With the pressure on, I decided to try the Revive Fruit Punch flavor. Being a longtime fan of the bottled version, I was wondering how close the two would be in taste. Unfortunately, my local Stop & Shop only had the full calorie version of Revive, apparently unconcerned with what Google tells me will take a 30 minute walk to burn off, so it will have to do.

Because Vitaminwater Zero Drops offer little detailed instruction on how much concentrated fluid to add, my strategy was to slowly keep adding it into a glass of water until it matched the color of bottled version. After a few tries, I matched the same reddish pink tone as closely as I think is possible.

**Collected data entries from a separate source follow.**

-- ==== Sys2Proof/Tests/Slice0.lean ====
section
/-! SUPPORT. Tests of the model: ill-formed words, decoding by words written out from the spec's encodings, at most two
single steps for each command with results from spec/95_test_vectors.md or a rule's own example, and for every
obligation with hypotheses a witness that meets them, clause by clause and at the boundary values. -/

namespace Sys2Proof.Tests

open Sys2Proof.Machine

/-- The next state, if there is one. -/
def after (r : StepResult) : Option State :=
  match r with
  | .next s => some s
  | .fault _ => none
  | .refused _ => none

/-- The refusal, if there is one. -/
def refusalOf (r : StepResult) : Option Refusal :=
  match r with
  | .next _ => none
  | .fault _ => none
  | .refused q => some q

/-- Two steps, one after the other. -/
def both (i j : Instr) (s : State) : Option State := after (andThen (exec i s) (exec j))

/-- The code of a text of four bytes. -/
def code (b0 b1 b2 b3 : Byte) : TypeCode := ⟨b0, b1, b2, b3⟩

/-- `"RuSt"`. -/
def ruSt : TypeCode := code 0x52#8 0x75#8 0x53#8 0x74#8

/-- `"teSt"`. -/
def teSt : TypeCode := code 0x74#8 0x65#8 0x53#8 0x74#8

/-- `"hello"`. -/
def hello : List Byte := [0x68#8, 0x65#8, 0x6C#8, 0x6C#8, 0x6F#8]

/-- The record of vector H1. -/
def recordH1 : Chunk := { len := 5#32, type := teSt, data := hello, crc := 0xA1F1C5CE#32 }

/-- The 17 bytes of vector H1. -/
def bytesH1 : List Byte :=
  [0x00#8, 0x00#8, 0x00#8, 0x05#8, 0x74#8, 0x65#8, 0x53#8, 0x74#8, 0x68#8, 0x65#8, 0x6C#8, 0x6C#8, 0x6F#8,
    0xA1#8, 0xF1#8, 0xC5#8, 0xCE#8]

/-- The record of vector H2, `"IEND"` without data. -/
def recordH2 : Chunk := { len := 0#32, type := code 0x49#8 0x45#8 0x4E#8 0x44#8, data := [], crc := 0xAE426082#32 }

/-- The 12 bytes of vectors H2 and H15. -/
def bytesH2 : List Byte :=
  [0x00#8, 0x00#8, 0x00#8, 0x00#8, 0x49#8, 0x45#8, 0x4E#8, 0x44#8, 0xAE#8, 0x42#8, 0x60#8, 0x82#8]

/-- The signature as R60 prints it. -/
def signature : List Byte := [0x89#8, 0x50#8, 0x4E#8, 0x47#8, 0x0D#8, 0x0A#8, 0x1A#8, 0x0A#8]

/-- The nine bytes of `"123456789"`. -/
def nineDigits : List Byte := [0x31#8, 0x32#8, 0x33#8, 0x34#8, 0x35#8, 0x36#8, 0x37#8, 0x38#8, 0x39#8]

def withIn (b : List Byte) : State := setIn b State.reset
def withOut (b : List Byte) : State := setOut b State.reset
def withCt (t : TypeCode) : State := setCt (some t) State.reset
def withCh (r : Chunk) : State := setCh (some r) State.reset
def withDocument (d : List Chunk) : State := setDoc (some d) State.reset

/-- Parameters other than the hardware's: letters are checked, four data bytes, ten bytes of `IN`, twenty of `OUT`. -/
def small : Config := { rawTypeCheck := true, dataMax := 4, inMax := some 10, outMax := some 20 }

/-- The hardware's capacities with the letters checked. -/
def checked : Config := { Config.hardware with rawTypeCheck := true }

/-! ### Ill-formed words, one or more for each check (R68, R69; vectors E1 to E9) -/

theorem test_reserved_field_refused : decode 0x3100000100000000#64 = .error .reservedNotZero ∧
    ¬ wordWellFormed 0x3100000100000000#64 ∧ decode 0x20FFFFFF00000000#64 = .error .reservedNotZero ∧
    ¬ wordWellFormed 0x20FFFFFF00000000#64 := by decide

theorem test_unassigned_opcode_refused : decode 0x0400000000000000#64 = .error .unassignedOpcode ∧
    ¬ wordWellFormed 0x0400000000000000#64 ∧ decode 0xFF00000000000000#64 = .error .unassignedOpcode ∧
    ¬ wordWellFormed 0xFF00000000000000#64 := by decide

theorem test_first_free_opcodes_refused : decode 0x2A00000000000000#64 = .error .unassignedOpcode ∧
    decode 0x1500000000000000#64 = .error .unassignedOpcode ∧
    decode 0x3800000000000000#64 = .error .unassignedOpcode ∧
    decode 0x4200000000000000#64 = .error .unassignedOpcode := by decide

theorem test_immediate_refused : decode 0x0000000000000001#64 = .error .immediateNotZero ∧
    ¬ wordWellFormed 0x0000000000000001#64 ∧ decode 0x1100000000000131#64 = .error .immediateNotZero ∧
    ¬ wordWellFormed 0x1100000000000131#64 := by decide

theorem test_well_formed_words : wordWellFormed 0x11000000000000FF#64 ∧ wordWellFormed 0x20000000FFFFFFFF#64 ∧
    wordWellFormed 0x0000000000000000#64 := by decide

theorem test_illegal_parameters : ¬ Config.Legal { Config.hardware with dataMax := 2 ^ 32 } ∧
    Config.Legal Config.hardware := by decide

theorem test_instr_well_formed : (Instr.crcByte 0xFF#8).WellFormed ∧ (Instr.ctFromBytes 0xFFFFFFFF#32).WellFormed ∧
    Instr.nop.WellFormed := by decide

/-! ### Decoding: every command by its word, from R67's column `match` -/

theorem test_decode_sys : decode 0x0000000000000000#64 = .ok .nop ∧ decode 0x0100000000000000#64 = .ok .inClr ∧
    decode 0x0200000000000000#64 = .ok .outClr ∧ decode 0x0300000000000000#64 = .ok .rst := by decide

VitaminWater Zero Revive Drops comparison

Had I any last minute doubts which was which, the taste comparison would have revealed which one was made by a Glacéau bottling plant and which one was made on my living room table. While the Vitaminwater Zero Drops were able to create that distinct and pleasing Vitaminwater taste that is much lighter and less sweet than its sports drink and soda competition, it is definitely apparent that something is…well, off.

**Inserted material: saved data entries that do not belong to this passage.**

-- ==== Sys2Proof/Proofs/Signature.lean ====
section
/-! PROOF. The signature check (R150): its two outcomes are told apart by whether the signature is a prefix of `IN`. -/

namespace Sys2Proof.Machine

theorem exec_sigChk_of_append {s : State} {rest : List Byte} (h : s.inQ = sigBytes ++ rest) :
    exec .sigChk s = .next (setStatus 0x00#8 (setIn rest s)) := by
  refine execSigChk_next.mpr (.inr ⟨?_, ?_⟩)
  · rw [h, List.take_left' sigBytes_length]
  · rw [inConsume, h, List.drop_left' sigBytes_length]

theorem exec_sigChk_of_not_prefix {s : State} (h : ¬ sigBytes <+: s.inQ) :
    exec .sigChk s = .next (setStatus 0x04#8 s) :=
  execSigChk_next.mpr (.inl ⟨fun htake => h (htake ▸ List.take_prefix 8 s.inQ), rfl⟩)

/-- Settles O40: too short a queue does not have the signature as a prefix; the examples are the two outcomes. -/
theorem sigChkCompletes : Obligations.SigChkCompletes := by
  unfold Obligations.SigChkCompletes
  refine ⟨rfl, fun s rest h => exec_sigChk_of_append h, fun s hshort => exec_sigChk_of_not_prefix fun hpre => ?_,
    fun s hne => exec_sigChk_of_not_prefix fun ⟨rest, hrest⟩ => hne rest hrest.symm,
    fun s h => exec_sigChk_of_append h, fun s h => exec_sigChk_of_not_prefix (h ▸ by decide)⟩
  have hlen := hpre.length_le
  rw [sigBytes_length] at hlen
  omega

end Sys2Proof.Machine
end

But this isn’t necessarily a bad thing. It’s like eating cereal dry because you’ve already poured it into a bowl before realizing that you’re out of milk. Even without milk, cereal is still pretty good, but, just like any type of make-it-yourself beverage, it’s still gonna taste just a little bit different. Despite the clear presence of that original fruit punch tastiness, it’s still hard to shake the feeling that something is definitely missing, and not in the regular zero-calorie way.

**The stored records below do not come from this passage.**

-- ==== Sys2Proof/Machine/CoreBase.lean ====
section
/-! DEFINITION. The scalar registers, segments, handle copy and performance counters of a core (03 R113, R133, R134,
08 R305, R307, 20 R661-R663). -/

namespace Sys2Proof.Machine

/-! ## Registers -/

/-- g[r] as an instruction reads it: g0 is 0 (03 R113), and the load delay slot reads the old value (03 R130, R132). -/
def Scalar.gr (k : Scalar) (r : Nat) : Word64 :=
  if r = 0 then 0 else
  match k.shadow with
  | some sh => if sh.reg.toNat = r then sh.old else mget k.g r 0
  | none => mget k.g r 0

/-- g[r] written; a write to g0 is discarded (03 R113). A later write to a divide's register stands (03 R130). -/
def Scalar.setG (k : Scalar) (r : Nat) (v : Word64) : Scalar :=
  if r = 0 then k else
  { k with g := mput k.g r v, divide := k.divide.map (fun d => if d.rd.toNat = r then { d with rd := 0 } else d) }

/-! ## Segments (03 R133, R134) -/

/-- A failed check: cause code and info. -/
structure Fail where
  code : Nat
  info : Nat := 0
deriving DecidableEq, Repr

/-- Segment register i. -/
def Scalar.sgm (k : Scalar) (i : Nat) : Seg := mget k.seg i {}

/-- The checks of an access of n bytes at offset o through segment i, in order (03 R134, 04 R169). -/
def checkSeg (k : Scalar) (i o n align : Nat) (write : Bool) : Option Fail :=
  let g := k.sgm i
  let info := i + (if write then 16 else 0)
  if (if write then !g.w else !g.r) then some ⟨4, info⟩
  else if g.limit.toNat < o + n then some ⟨3, info⟩
  else if (g.base.toNat + o) % align ≠ 0 then some ⟨5, info⟩
  else none

/-- The device address of offset o in segment i. -/
def segAddr (k : Scalar) (i o : Nat) : Nat := (k.sgm i).base.toNat + o

/-! ## The handle-table copy (08 R305, R307) -/

/-- An entry of the core's copy, if it is valid. -/
def handleEntry (k : Core) (h : Nat) : Option (Word64 × Word64) :=
  let e := mget k.htab h (0, 0)
  if e.1.toNat / 2 ^ 63 = 1 then some e else none

/-- An entry of the core's copy whose parity is wrong is fetched again from the KLN block (08 R309). -/
def refetchHandle (c h : Nat) (s : State) : State :=
  let i := 64 * (s.core c).sc.ctx.toNat + h
  s.updCore c (fun k => { k with htab := mput k.htab h (s.reg .klnHtabW0 i, s.reg .klnHtabW1 i) })

/-- Entry h of the copy is read, with a parity error or without one. -/
def readHandle (c h : Nat) (parity : Bool) (s : State) : State := if parity && decide (h < 64) then refetchHandle c h s else s

/-- The code segment an entry names, if valid with execute permission. -/
def handleCode (k : Core) (h : Nat) : Option CodeSeg :=
  match handleEntry k h with
  | some e => if natBit e.1.toNat 57 then
      some ⟨BitVec.ofNat 7 h, BitVec.ofNat 48 e.1.toNat, BitVec.ofNat 48 e.2.toNat, true,
        BitVec.ofNat 2 (natBits e.1.toNat 59 58), natBit e.1.toNat 55⟩ else none
  | none => none

/-! ## Performance counters (20 R661-R663) -/

/-- A counter of event `evt` counts `n` more: it wraps to 0, sets ovf and, with oie, the pending bit (20 R663). -/
def pctrAdd (v : Word64) (n : Nat) : Word64 × Bool :=
  let cnt := natBits v.toNat 47 0 + n
  if cnt < 2 ^ 48 then (BitVec.ofNat 64 (natSetBits v.toNat 47 0 cnt), false)
  else (BitVec.ofNat 64 (natSetBits (natSetBits v.toNat 47 0 cnt) 62 62 1), natBit v.toNat 61)

/-- Counts an event at a core in every enabled counter that selects it. -/
def pctrScalar (evt n : Nat) (k : Scalar) : Scalar :=
  k.pctr.foldl (fun k p =>
    if natBit p.2.toNat 63 ∧ natBits p.2.toNat 55 48 = evt then
      let (v, irq) := pctrAdd p.2 n
      { k with pctr := mput k.pctr p.1 v, ip := if irq then k.ip ||| 4 else k.ip }
    else k) k

end Sys2Proof.Machine
end

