/-- The replay of a stopped suspect step starts, or its list ends when there can be none (18 R597). The scratchpads are
exchanged before the clear of 08 R304 (DESIGN CHOICE, log entry 30). -/
def replayStart (q : Nat) (s : State) : State :=
  match s.launches.find? (fun l => l.queue == q && awaitsReplay l) with
  | none => s
  | some l =>
    let det := stepDetails s l.suspectEpc l.queue l.start
    match choosePairs s l with
    | none => launchGone l 5 (record 2 (coreUnit l.suspectCore 0) l.suspectOp det s)
    | some ps =>
      let cs := l.cores.map (swapCore ps)
      if (takenCores l ps).all (coreFree s) then
        let fg := match ps.head? with | some p => [BitVec.ofNat 8 p.1, BitVec.ofNat 8 p.2] | none => []
        let l' := { l with suspect := [], status := 0, pairs := ps, replayed := true, left := cs }
        let s := if l.suspectOp = 0x20 then s else noteFailure (coreUnit l.suspectCore 0) s
        let s := record 0 (coreUnit l.suspectCore 0) 0x30 (det ++ fg) (swapFields ps s)
        let s := { s with launches := s.launches.map (fun x => if x = l then l' else x) }
        l.cores.foldl (fun s c => startCore l' (swapCore ps c) c s) s
      else s

def execReplayStart (q : QueueId) (s : State) : Host.Outcome State Fault Refusal := .next (replayStart q s)

end Sys2Proof.Machine
end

But you know, maybe the problem is just me. Try as I might, I will never be as accurate as the industrial robots that pump this stuff out in gallons per minute. Not really helping this issue however, is the fact that Vitaminwater Zero Drops use the word “drops” pretty lightly. Instead, its a laser beam of concentrated flavor firing at an incalculable rate into your water. (Be thankful Glacéau doesn’t make eye drops). So, until you are a veteran at administering Vitaminwater drops (which I have set as my next life-goal) you are going to have to get pretty familiar with administering intermittent taste tests after each squirt. But don’t worry, this isn’t really a problem unless you purchased Vitaminwater Zero Drops because you were hoping for a fast, convenient way to effortlessly enjoy Vitaminwater on the go.

But all in all, at least the “do it yourself” aspect of this product allows you the opportunity to finally connect with your grandfather the next time he reminds you he built his own damn house using only his “pull yourself up by your own bootstraps” mentality, and his subtle yet still uncomfortably palpable racism. Vitaminwater Zero Drops may require some elbow grease, but if for some reason you plan on being away from actual Vitaminwater for a while, it’s certainly the next best thing.

(Nutrition Facts – 8 fl oz prepared – 0 calories, 0 grams of fat, 0 grams of saturated fat, 0 grams of trans fat, 0 milligrams of cholesterol, 70mg potassium 0 milligrams of sodium, 0 grams of carbohydrates, 0 grams of sugar, and 0 grams of

Item: Vitaminwater Zero Drops Revive Fruit Punch
Purchased Price: $3.99
Size: 3 fl oz.
Purchased at: Stop & Shop
Rating: 6 out of 10
Pros: 18 servings of vitamin water for only four bucks. Stays mostly true to fruit punch flavor. Zero calories is not a lot of calories.
Cons: Not as effortless as it may appear. Forgetting your keys. Tastes mildly off from the original flavor.